|
|
|
|
|
by ninetyninenine
847 days ago
|
|
No it's not a misunderstanding. Without a concrete definition on a metric comparisons are impossible because everything is based off of wishy washy conjectures on vague and fuzzy concepts. Hard metrics bring in quantitative data. It shows hard differences. Even if the metric is some side marker where in the future is found to have poor correlation or causation with the the thing being measured the hard metric is still valid.

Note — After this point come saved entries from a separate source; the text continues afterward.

-- ==== Sys2Proof/Safety.lean ====
section
/-! DEFINITION. The laws of the part: what the data book says of every state the part can be in, each as a
check of one state. The obligations state that the reset state keeps them and that every step does. -/

namespace Sys2Proof.Machine

/-! ## Operating state, mode, clock and port (R1, R144, R145) -/

/-- R1: while loaded, mode and operating state are the same value; else the mode is SERVICE. -/
def State.modeLaw (s : State) : Bool :=
  match s.store.opState with
  | .secure => decide (s.store.mode = .secure)
  | _ => decide (s.store.mode = .service)

/-- R145: run-seconds count the completed seconds of the millisecond timer, saturating; a ship time is a
second of the day. -/
def State.clockLaw (s : State) : Bool :=
  decide (s.clock.runSeconds = min (s.clock.ms / 1000) maxNat32) &&
    match s.clock.shipTime with
    | some t => decide (t < 86400)
    | none => true

/-- R144: the region is 0 at sea and 1 to 7 in port. -/
def State.portLaw (s : State) : Bool :=
  match s.clock.port with
  | .atSea => decide (s.clock.region = 0)
  | .inPort => decide (1 ≤ s.clock.region) && decide (s.clock.region ≤ 7)

/-! ## Tables, settings and capacities (Table 1, R22) -/

/-- Every table is in its canonical form: keys strictly rise, and no entry equals the default record. -/
def State.tablesLaw (s : State) : Bool :=
  s.store.cards.rising && s.store.accounts.rising && s.store.doors.canonical DoorConfig.cold &&
  s.store.categories.canonical ⟨false, false, 0⟩ && s.store.regions.canonical 0 &&
  s.store.tiers.canonical ⟨0#16, 0, 0⟩ && s.engine.tabs.canonical TabSlot.cold &&
  s.engine.terminalTabs.canonical 0 && s.doorUnit.channels.canonical Channel.start &&
  s.scheduler.buses.canonical Bus.start && s.readers.canonical Reader.start

/-- A value within a range. -/
def within (low high n : Nat) : Bool := decide (low ≤ n) && decide (n ≤ high)

/-- A flow window in force (R22). -/
def flowWindowLaw (n : Nat) : Bool := n == 10 || n == 30 || n == 60

/-- The same check of all four. -/
def Four.all {α : Type} (p : α → Bool) (f : Four α) : Bool := p f.l0 && p f.l1 && p f.l2 && p f.l3

/-- R22: every setting is within its range. -/
def Settings.law (v : Settings) : Bool :=
  within 2 30 v.relatchTime && within 10 600 v.ajarTime && within 1 10 v.strikeConfirmTime &&
  within 1 10 v.relatchConfirmTime && within 1 8 v.busBudget && within 200 2000 v.busWindow &&
  within 2 15 v.refusalLimit && within 10 600 v.refusalWindow && within 5 300 v.blockTime &&
  within 0 60 v.auditInterval && within 1 7 v.pollMissLimit && within 10 720 v.tabIdleLimit &&
  within 0 100000 v.tabDefaultHold && within 0 600 v.voidWindow && within 0 600 v.escortWindow &&
  within 5 50 v.debounce && v.flowWindow.all flowWindowLaw && v.flowLimit.all (within 1 255) &&
  within 0 15 v.tailgateTolerance && within 1 1024 v.highWater

/-- R61, R100, R155, R161, R58, R59: no queue holds more than its room. -/
def State.roomLaw (s : State) : Bool :=
  decide (s.scheduler.orders.length ≤ orderQueueRoom) &&
  decide (s.engine.postings.length ≤ postingQueueRoom) &&
  decide (s.link.notices.length ≤ noticeQueueRoom) && decide (s.link.places.length ≤ replyPlaces) &&
  s.scheduler.buses.all fun e =>
    decide (e.2.queue.length ≤ busQueueRoom) && decide (e.2.history.length ≤ 8)

/-! ## Before the part is loaded (R2) -/

/-- R2: while the operating state is UNLOADED or LOADING, the order queue and the posting queue are empty
and no lane gate is effective; no door channel, strike queue or tab is in use either, and no soft gate is
set. -/
def State.unloadedLaw (s : State) : Bool :=
  s.loaded ||
    (s.scheduler.orders.isEmpty && s.engine.postings.isEmpty && s.doorUnit.channels.isEmpty &&
      s.scheduler.buses.all (fun e => e.2.queue.isEmpty) && s.engine.waiting.isEmpty &&
      s.engine.tabs.all (fun e => decide (e.2.state = .free)) &&
      s.lanes.all fun l => !l.gate && !l.softGate)

/-! ## Keys and references (R6, R7, R13, R16, R18) -/

/-- R6, R13: no two cards hold the same UID and no two accounts the same number. -/
def State.keysLaw (s : State) : Bool :=
  decide (s.store.cards.map fun e => e.2.uid).Nodup &&
    decide (s.store.accounts.map fun e => e.2.number).Nodup

/-- R4, R7, R16, R18: once the part is loaded, every card names an account of the account table and
configured cabin doors, and its section's bounds are in order. -/
def State.referenceLaw (s : State) : Bool :=
  !s.loaded || s.store.cards.all fun e => (s.cardFailure e.2).isNone

/-- R84: every card's allowance used is at most the daily allowance of its current tier. -/
def State.allowanceLaw (s : State) : Bool :=
  s.store.cards.all fun e => decide (e.2.allowanceUsed ≤ s.tierAllowance e.2.config.tier)

/-! ## Doors (R47, R58) -/

/-- R58: a channel is PENDING exactly when one strike request for its door stands in the queue of the bus
the door is configured on, and no queue holds another door's request twice. -/
def State.pendingLaw (s : State) : Bool :=
  s.doorUnit.channels.all (fun e =>
    decide (e.2.state ≠ .pending) ||
      ((s.doorConfig e.1).configured && (s.bus (s.doorConfig e.1).bus).queue.contains e.1)) &&
  s.scheduler.buses.all fun b =>
    decide b.2.queue.Nodup &&
      b.2.queue.all fun d => decide ((s.channel d).state = .pending) && (s.doorConfig d).bus == b.1

/-- R47: relatches are owed only while the order queue is full, at UNKNOWN doors and at RELEASED doors
whose relatch timer has gone. -/
def State.owedLaw (s : State) : Bool :=
  s.doorUnit.channels.all fun e =>
    !e.2.relatchOwed ||
      (decide (s.scheduler.orders.length = orderQueueRoom) &&
        match e.2.state with
        | .unknown => true
        | .released none _ => true
        | _ => false)

/-! ## Presence (R128, R129, R130) -/

/-- R129: the sixteen counts are those of the card table. -/
def State.countLaw (s : State) : Bool :=
  decide (s.tracker.counts = PresenceCounts.ofCards s.store.cards)

/-- R128, R130: the ashore list holds every ASHORE card once and no other card, and exactly those cards
hold a departure record. -/
def State.ashoreLaw (s : State) : Bool :=
  decide s.tracker.ashore.Nodup &&
  s.tracker.ashore.all (fun slot => (Table.find s.store.cards slot).any
    fun c => decide (c.presence = .ashore)) &&
  s.store.cards.all fun e =>
    (decide (e.2.presence ≠ .ashore) || s.tracker.ashore.contains e.1) &&
      e.2.departure.isSome == decide (e.2.presence = .ashore)

/-! ## Money and tabs (R89, R96, R100) -/

/-- The tabs in OPEN or CLOSING, with their slots. -/
def Engine.tabsHeld (e : Engine) : List Tab := e.tabs.filterMap fun t => TabState.tab t.2.state

/-- R89: for every account, held is the sum of the holds of the tabs that name it and its open tab count
their number, at most 2; for every terminal the count is theirs, at most 8; every tab's hold covers its
total, and it names a card and an account that exist. -/
def State.poolLaw (s : State) : Bool :=
  s.store.accounts.all (fun e =>
    let own := s.engine.tabsHeld.filter fun t => t.accountSlot == e.1
    decide (e.2.held = (own.map Tab.hold).sum) && decide (e.2.openTabs = own.length) &&
      decide (own.length ≤ 2)) &&
  (List.range 64).all (fun n =>
    let own := s.engine.tabsHeld.filter fun t => t.terminal == n
    decide (s.terminalTabs n = own.length) && decide (own.length ≤ 8)) &&
  s.engine.tabsHeld.all fun t =>
    decide (t.sums.total ≤ t.hold) && (Table.find s.store.cards t.cardSlot).isSome &&
      (Table.find s.store.accounts t.accountSlot).isSome

/-- R97: every OPEN tab names a card whose presence is ABOARD or UNVERIFIED. -/
def State.aboardLaw (s : State) : Bool :=
  s.engine.tabs.all fun e =>
    match e.2.state with
    | .opened t _ => (Table.find s.store.cards t.cardSlot).any fun c => c.presence.aboardShip
    | _ => true

/-- R13, R14: a credit limit is at most 10,000,000, and a balance stays in its range with room for what is
held. -/
def State.balanceLaw (s : State) : Bool :=
  s.store.accounts.all fun e =>
    decide (e.2.limit ≤ 10000000) && decide (-10000000 ≤ e.2.balance) &&
      decide (e.2.balance + (e.2.held : Int) ≤ 10000000)

/-- Consecutive posting numbers, from a first number up to the next one to be given (R100). -/
def numbered (next : Nat) : Nat → List Posting → Bool
  | n, [] => n == next
  | n, p :: ps => p.number == n && numbered next (nextNumber n) ps

/-- R100: the numbers rise by one from head to tail, passing from 4,294,967,295 to 1, 0 is never used, and
every DELIVERED record stands before every PENDING one. -/
def State.postingLaw (s : State) : Bool :=
  numbered s.engine.nextPosting s.engine.reference s.engine.postings &&
  s.engine.postings.all (fun p => decide (1 ≤ p.number) && decide (p.number ≤ maxNat32)) &&
  decide (1 ≤ s.engine.nextPosting) && decide (s.engine.nextPosting ≤ maxNat32) &&
  (s.engine.postings.dropWhile fun p => p.delivered).all Posting.isPending

/-- R98: while the waiting list holds an entry the posting queue is full, and it lists the CLOSING tabs
without duplicates. -/
def State.waitingLaw (s : State) : Bool :=
  (s.engine.waiting.isEmpty || decide (s.engine.postings.length = postingQueueRoom)) &&
  decide s.engine.waiting.Nodup &&
  s.engine.waiting.all (fun slot =>
    match (s.tabSlot slot).state with
    | .closing t _ => decide (t.sums.total ≠ 0)
    | _ => false) &&
  s.engine.tabs.all fun e =>
    match e.2.state with
    | .closing .. => s.engine.waiting.contains e.1
    | _ => true

/-! ## Lanes (R109, R112, R117, R118) -/

/-- The beam pattern that a decoder state stands for: S broken, I broken (R117). -/
def Decoder.pattern : Decoder → Bool × Bool
  | .clear => (false, false)
  | .in1 => (true, false)
  | .in2 => (true, true)
  | .in3 => (false, true)
  | .out1 => (false, true)
  | .out2 => (true, true)
  | .out3 => (true, false)
  | .spanX => (true, true)

/-- R109, R112, R113, R117, R118: the gate is effective exactly while the soft gate is SET and the brace
CLOSED; then the flow window runs, and the decoder stands for the beams' levels unless settling holds it in
CLEAR with a beam broken; otherwise the decoder is CLEAR with its marks off. -/
def Lane.law (l : Lane) : Bool :=
  l.gate == (l.softGate && l.brace.level) && l.flowEnd.isSome == l.gate &&
  (if l.gate then
    if l.settling then decide (l.decoder = .clear) && (l.s.level || l.i.level) && !l.mark
    else decide (l.decoder.pattern = (l.s.level, l.i.level))
  else decide (l.decoder = .clear) && !l.mark && !l.settling) &&
  (decide (l.decoder ≠ .clear) || !l.mark)

/-- R119, R120: the live counters and the flow count stay in their ranges. -/
def Lane.countersLaw (l : Lane) : Bool :=
  decide (l.counters.inbound < counterModulus) && decide (l.counters.outbound < counterModulus) &&
  decide (l.counters.ambiguous < counterModulus) && decide (l.counters.scansIn < counterModulus) &&
  decide (l.counters.scansOut < counterModulus) && decide (l.flowCount ≤ 65535)

/-- Every lane keeps its laws. -/
def State.laneLaw (s : State) : Bool := s.lanes.all fun l => l.law && l.countersLaw

/-! ## The link (R155, R156, R157) -/

/-- A place that holds an unread reply. -/
def Place.isReply : Place → Bool
  | .reply _ => true
  | _ => false

/-- A WAITING place. -/
def Place.isWaiting : Place → Bool
  | .waiting _ => true
  | _ => false
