/-- R7, R8, R9: CARD.PUT. A field outside its range is RANGE; then a NEW put of a UID in the table is EXISTS, and
FULL without a free slot, and a CHANGE put of another UID NOT_FOUND; then the references, which LOADING leaves to
the check, give NOT_FOUND or RANGE. NEW takes the lowest free slot and is counted; CHANGE replaces the configuration
alone, moves the class count and brings allowance used down to a new tier's allowance, and is TAB_OPEN where it
would take a card with a tab to another account. -/
def Obligations.CardPutsWriteTheCardTable : Prop :=
  ∀ (s : State) (tag : Byte) (q : CardPutReq), s.ready = true → s.store.opState ≠ .unloaded →
    ((3 < q.cls ∨ 2 < q.cabinCount ∨ 1 ≤ q.cabinCount ∧ 4095 < q.cabin0 ∨
        q.cabinCount = 2 ∧ (4095 < q.cabin1 ∨ q.cabin0 = q.cabin1) ∨
        1 < q.section_.presence ∨ q.section_.presence = 1 ∧
          (q.cls ≠ 2 ∨ 4095 < q.section_.value.first ∨ 4095 < q.section_.value.second) ∨
        1 < q.hours.presence ∨ q.hours.presence = 1 ∧
          (q.cls ≠ 2 ∨ 1439 < q.hours.value.first ∨ 1439 < q.hours.value.second ∨
            q.hours.value.first = q.hours.value.second) ∨
        1 < q.privilege ∨ q.lastDay < q.firstDay ∨ 3 < q.tier ∨ 1 < q.dailyCap.presence ∨
        q.dailyCap.presence = 1 ∧ (q.cls ≠ 1 ∨ 1000000 < q.dailyCap.value) ∨
        1 < q.kind ∨ q.kind = 0 ∧ (15 < q.issue ∨ 1 < q.presence)) →
      exec (.cardPut tag (.fit q)) s = .next (s.replied 0x92#8 tag (.refused .range))) ∧
    ∀ g, cardConfigOf q = some g →
    (∀ p, q.kind = 0 → initialPresenceOf q.presence = some p → q.issue ≤ 15 →
      ((∃ e, s.cardByUid q.uid = some e) →
        exec (.cardPut tag (.fit q)) s = .next (s.replied 0x92#8 tag (.refused .exists_))) ∧
      (s.cardByUid q.uid = none → Table.freeSlot 8192 s.store.cards = none →
        exec (.cardPut tag (.fit q)) s = .next (s.replied 0x92#8 tag (.refused .full)))) ∧
    (q.kind = 1 → s.cardByUid q.uid = none →
      exec (.cardPut tag (.fit q)) s = .next (s.replied 0x92#8 tag (.refused .notFound))) ∧
    (∀ status, s.loaded = true →
      (s.accountByNumber g.account = none ∧ status = Status.notFound ∨
        (s.accountByNumber g.account).isSome = true ∧
          ((∃ d ∈ g.cabins, (s.doorConfig d).configured = false) ∧ status = .notFound ∨
            (∀ d ∈ g.cabins, (s.doorConfig d).configured = true) ∧
              (∃ p, g.section_ = some p ∧ p.second < p.first) ∧ status = .range)) →
      (q.kind = 0 ∧ (initialPresenceOf q.presence).isSome = true ∧ q.issue ≤ 15 ∧
          s.cardByUid q.uid = none ∧ (Table.freeSlot 8192 s.store.cards).isSome = true ∨
        q.kind = 1 ∧ (s.cardByUid q.uid).isSome = true) →
      exec (.cardPut tag (.fit q)) s = .next (s.replied 0x92#8 tag (.refused status))) ∧
    ((s.store.opState = .loading ∨ s.loaded = true ∧
        (s.accountByNumber g.account).isSome = true ∧
        (∀ d ∈ g.cabins, (s.doorConfig d).configured = true) ∧
        (∀ p, g.section_ = some p → p.first ≤ p.second)) →
      (∀ p slot, q.kind = 0 → initialPresenceOf q.presence = some p → q.issue ≤ 15 →
        s.cardByUid q.uid = none → Table.freeSlot 8192 s.store.cards = some slot →
        exec (.cardPut tag (.fit q)) s = .next ({ s with
          store := { s.store with
            cards := Table.put s.store.cards slot ⟨q.uid, q.issue, g, 0, 0, p, none⟩ }
          tracker := { s.tracker with counts := s.tracker.counts.count g.cls p } }.replied 0x92#8 tag
            (.cardPut slot q.issue p))) ∧
      (∀ slot c, q.kind = 1 → s.cardByUid q.uid = some (slot, c) →
        (c.config.account = g.account ∨ s.engine.cardHasTab slot = false) →
        exec (.cardPut tag (.fit q)) s = .next ({ s with
          store := { s.store with cards := Table.put s.store.cards slot { c with
            config := g
            allowanceUsed := if c.config.tier = g.tier then c.allowanceUsed
              else min c.allowanceUsed (s.tierAllowance g.tier) } }
          tracker := { s.tracker with
            counts := if c.config.cls = g.cls then s.tracker.counts
              else (s.tracker.counts.uncount c.config.cls c.presence).count g.cls c.presence } }.replied
            0x92#8 tag (.cardPut slot c.issue c.presence))) ∧
      (∀ slot c, q.kind = 1 → s.cardByUid q.uid = some (slot, c) → c.config.account ≠ g.account →
        s.engine.cardHasTab slot = true →
        exec (.cardPut tag (.fit q)) s = .next (s.replied 0x92#8 tag (.outcome .tabOpen))))
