theorem voidCard_found {slot : Nat} {c : Card} (h : s.cardByUid p.uid = some (slot, c))
    (day : p.shipDay = s.clock.shipDay) : s.voidCard p =
      (s.setCard slot { c with daySpent := c.daySpent - p.sums.total, allowanceUsed := c.allowanceUsed - p.sums.units },
        min c.daySpent p.sums.total, min c.allowanceUsed p.sums.units) := by
  have spent : c.daySpent - (c.daySpent - p.sums.total) = min c.daySpent p.sums.total := by omega
  have used : c.allowanceUsed - (c.allowanceUsed - p.sums.units) = min c.allowanceUsed p.sums.units := by omega
  simp only [State.voidCard, h, if_pos day, spent, used]

theorem voidCard_keeps (h : s.cardByUid p.uid = none ∨ p.shipDay ≠ s.clock.shipDay) : s.voidCard p = (s, 0, 0) := by
  unfold State.voidCard
  split
  next slot c found =>
    refine if_neg fun day => ?_
    rcases h with none | other
    · rw [none] at found
      cases found
    · exact other day
  next => rfl

end

/-- Settles O41. -/
theorem voidsGiveBackWhatTheRecordTook : Obligations.VoidsGiveBackWhatTheRecordTook := by
  unfold Obligations.VoidsGiveBackWhatTheRecordTook
  intro s tag terminal n ready loaded
  have voids {t : State} {answer : Answer} (h : blockVoid ⟨terminal, n⟩ s = (t, answer)) :
      exec (.void tag (.fit ⟨terminal, n⟩)) s = .next (t.replied 0xC1#8 tag answer) :=
    serve_block ready blockVoid_blind (whenLoaded_takes loaded) h _
  refine ⟨fun bad => voids (blockVoid_range bad), fun inTerminal hn none => voids (blockVoid_missing inTerminal hn none),
    fun p inTerminal hn found => ⟨fun answer refuses => voids (blockVoid_refuses inTerminal hn found (voidRefusal_of refuses)),
      ?_⟩⟩
  intro v w t taken spent used balance charge own voided delivered voidable window hv account card
  have passes := voidRefusal_none charge own voided delivered voidable window
  have marked : s.markVoided n = v := hv.symm
  have money : v.voidAccount p = (w, taken, balance) ∧ w.store.cards = s.store.cards ∧ w.clock = s.clock := by
    rcases account with ⟨slot, a, named, range, rfl, rfl, rfl⟩ | ⟨retired, rfl, rfl, rfl⟩
    · subst hv
      exact ⟨voidAccount_found named range, rfl, rfl⟩
    · subst hv
      exact ⟨voidAccount_retired retired, rfl, rfl⟩
  obtain ⟨money, cards, clock⟩ := money
  have byUid : w.cardByUid p.uid = s.cardByUid p.uid := by rw [State.cardByUid, cards, State.cardByUid]
  have counters : w.voidCard p = (t, spent, used) := by
    rcases card with ⟨slot, c, named, day, rfl, rfl, rfl⟩ | ⟨none, rfl, rfl, rfl⟩
    · rw [voidCard_found (byUid.trans named) (day.trans (by rw [clock])), State.setCard, cards]
    · exact voidCard_keeps (none.imp byUid.trans fun other day => other (day.trans (by rw [clock])))
  exact voids (blockVoid_voids inTerminal hn found passes (by rw [marked, money]) counters)

end Sys2Proof.Machine
end

section
/-! The gangway lanes: rules for one lane, LANE.OPEN and LANE.CLOSE, input edges, the brace, the flow window and the
tailgate comparison (R109 to R125). -/

namespace Sys2Proof.Machine

variable {s : State} {n : Nat} {l m : Lane}

/-! ## Rules for one lane -/

theorem lane_setLane (hn : n < 4) (s : State) (l : Lane) : (s.setLane n l).lane n = l :=
  Four.get_set_self s.lanes hn l

theorem setLane_setLane (s : State) (n : Nat) (l m : Lane) : (s.setLane n l).setLane n m = s.setLane n m := by
  have set_set : (s.lanes.set n l).set n m = s.lanes.set n m := by
    rcases n with _ | _ | _ | _ | n <;> rfl
  simp only [State.setLane, set_set]

theorem raise_setLane (s : State) (b : NoticeBody) (n : Nat) (l : Lane) :
    (s.raise b).setLane n l = (s.setLane n l).raise b := by
  rw [State.raise_eq, State.raise_eq]
  rfl
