/-- Settles O33: the two compositions of `bcdDec` and `bcdEnc`, through the result port and back to `x`. -/
theorem bcdRoundTrips : Obligations.BcdRoundTrips := by
  intro s
  refine ⟨⟨_, _, exec_bcdEnc s, exec_bcdDec _, ofNat_bcdDec_bcdEnc_of_le, ?beyond⟩,
    ⟨_, _, exec_bcdDec s, exec_bcdEnc _, bcdEnc_toNat_bcdDec s.inp.x⟩⟩
  case beyond =>
    intro h
    have hnot : ¬ s.inp.x.toNat ≤ 159 := by omega
    have hvalue : bcdDec (bcdEnc s.inp.x.toNat) = s.inp.x.toNat - 160 := by rw [bcdDec_bcdEnc, if_neg hnot]
    calc (BitVec.ofNat 8 (bcdDec (bcdEnc s.inp.x.toNat))).toNat + 160 = s.inp.x.toNat - 160 + 160 := by
          rw [toNat_ofNat_bcdDec, hvalue]
      _ = s.inp.x.toNat := Nat.sub_add_cancel h

/-! ### The contract range -/

/-- A value within the contract has a valid BCD byte (R67, R92). -/
theorem validBcd_bcdEnc {v : Nat} (h : v ≤ 99) : ValidBcd (bcdEnc v) := by
  rw [ValidBcd, toNat_bcdEnc_digits (Nat.le_trans h (by decide))]
  omega

/-- A valid BCD byte decodes to a value within the contract (R67, R90). -/
theorem bcdContract_bcdDec {b : Byte} (h : ValidBcd b) : BcdContract (BitVec.ofNat 8 (bcdDec b)) := by
  obtain ⟨hhigh, hlow⟩ := h
  obtain ⟨hform, -⟩ := bcdDec_closed b
  rw [BcdContract, toNat_ofNat_bcdDec, hform]
  omega

set_option maxRecDepth 4000 in
/-- Settles O34: within the contract the byte is valid and the round trips lose nothing; the valid bytes are counted. -/
theorem bcdContractRange : Obligations.BcdContractRange := by
  refine ⟨?encodeFirst, ?decodeFirst, by decide⟩
  case encodeFirst =>
    intro s h
    exact ⟨_, _, exec_bcdEnc s, validBcd_bcdEnc h, exec_bcdDec _, ofNat_bcdDec_bcdEnc_of_le (Nat.le_trans h (by decide))⟩
  case decodeFirst =>
    intro s h
    exact ⟨_, _, exec_bcdDec s, bcdContract_bcdDec h, exec_bcdEnc _, (bcdEnc_toNat_bcdDec s.inp.x).2 h.2⟩

/-- The operand a host presents for a year is its last two digits (R186). -/
theorem toNat_yearOperand (year : Nat) : (yearOperand year).toNat = year % 100 :=
  Nat.mod_eq_of_lt (Nat.lt_trans (Nat.mod_lt year (by decide)) (by decide))

/-- Settles O35: the reduced year is within the contract. -/
theorem yearComesBackModuloHundred : Obligations.YearComesBackModuloHundred := by
  intro s year
  have hcontract : (yearOperand year).toNat ≤ 99 := by rw [toNat_yearOperand]; omega
  have hback := ofNat_bcdDec_bcdEnc_of_le (Nat.le_trans hcontract (by decide))
  exact ⟨_, _, exec_bcdEnc _, validBcd_bcdEnc hcontract, exec_bcdDec _,
    (congrArg BitVec.toNat hback).trans (toNat_yearOperand year)⟩

/-! ### Single bits and field masks -/

/-- Bit 7 of a byte tells the values from 128 on. -/
theorem getLsbD_seven (b : Byte) : b.getLsbD 7 = decide (128 ≤ b.toNat) := BitVec.msb_eq_decide b

/-- Settles O36: bit 7 stands for 128, and a byte below 64 has neither bit. -/
theorem bcdEncBitIsolation : Obligations.BcdEncBitIsolation := by
  intro s
  have hdigits (h : s.inp.x.toNat ≤ 99) := toNat_bcdEnc_digits (Nat.le_trans h (by decide))
  refine ⟨_, exec_bcdEnc s, ?clear, ?set, ?bothClear⟩
  case clear =>
    intro h
    rw [getLsbD_seven, decide_eq_false_iff_not, hdigits (by omega)]
    omega
  case set =>
    intro hlow hhigh
    rw [getLsbD_seven, decide_eq_true_iff, hdigits hhigh]
    omega
  case bothClear =>
    intro h
    have hlt : (bcdEnc s.inp.x.toNat).toNat < 2 ^ 6 := by
      rw [hdigits (by omega)]
      omega
    exact ⟨Nat.testBit_lt_two_pow (Nat.lt_trans hlt (by decide)), Nat.testBit_lt_two_pow hlt⟩

/-- ANDing with a byte sees only the low 8 bits of a number. -/
theorem and_toNat_eq (n : Nat) (mask : Byte) : n &&& mask.toNat = (BitVec.ofNat 8 n &&& mask).toNat := by
  have hlt : n &&& mask.toNat < 2 ^ 8 := Nat.and_lt_two_pow n mask.isLt
  calc n &&& mask.toNat = (n &&& mask.toNat) % 2 ^ 8 := (Nat.mod_eq_of_lt hlt).symm
    _ = n % 2 ^ 8 &&& mask.toNat % 2 ^ 8 := Nat.and_mod_two_pow
    _ = (BitVec.ofNat 8 n &&& mask).toNat := by rw [Nat.mod_eq_of_lt mask.isLt, BitVec.toNat_and, BitVec.toNat_ofNat]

Take IQ. We assume iq measures intelligence. But in the future we may determine that no it doesn't measure intelligence well. That doesn't change the fact that iq tests still measured something. The score still says something definitive. My test is similar to the Turing test. But so is yours. In the end there's a human in the loop making a judgment call. |
|
In your final paragraph, you attempt to suggest that my proposed test is no better than the Turing test (and therefore no better than what you are doing), but as you have not addressed the ways in which my proposal differs from the Turing test, I regard this as merely waffling on the issue. In practice, it is not so easy to come up with tests for whether a human understands an issue (as opposed to having merely committed a bunch of related propositions to memory) and I am trying to capture the ways in which we can make that call.
You entered this debate saying "I think we are way past the point of debate here. LLMs are not stochastic parrots. LLMs do understand an aspect of reality", yet your post here ends with "in the end there's a human in the loop making a judgment call", explicitly acknowledging that your strong initial claims are matters of opinion, rather than established facts supported by hard metrics.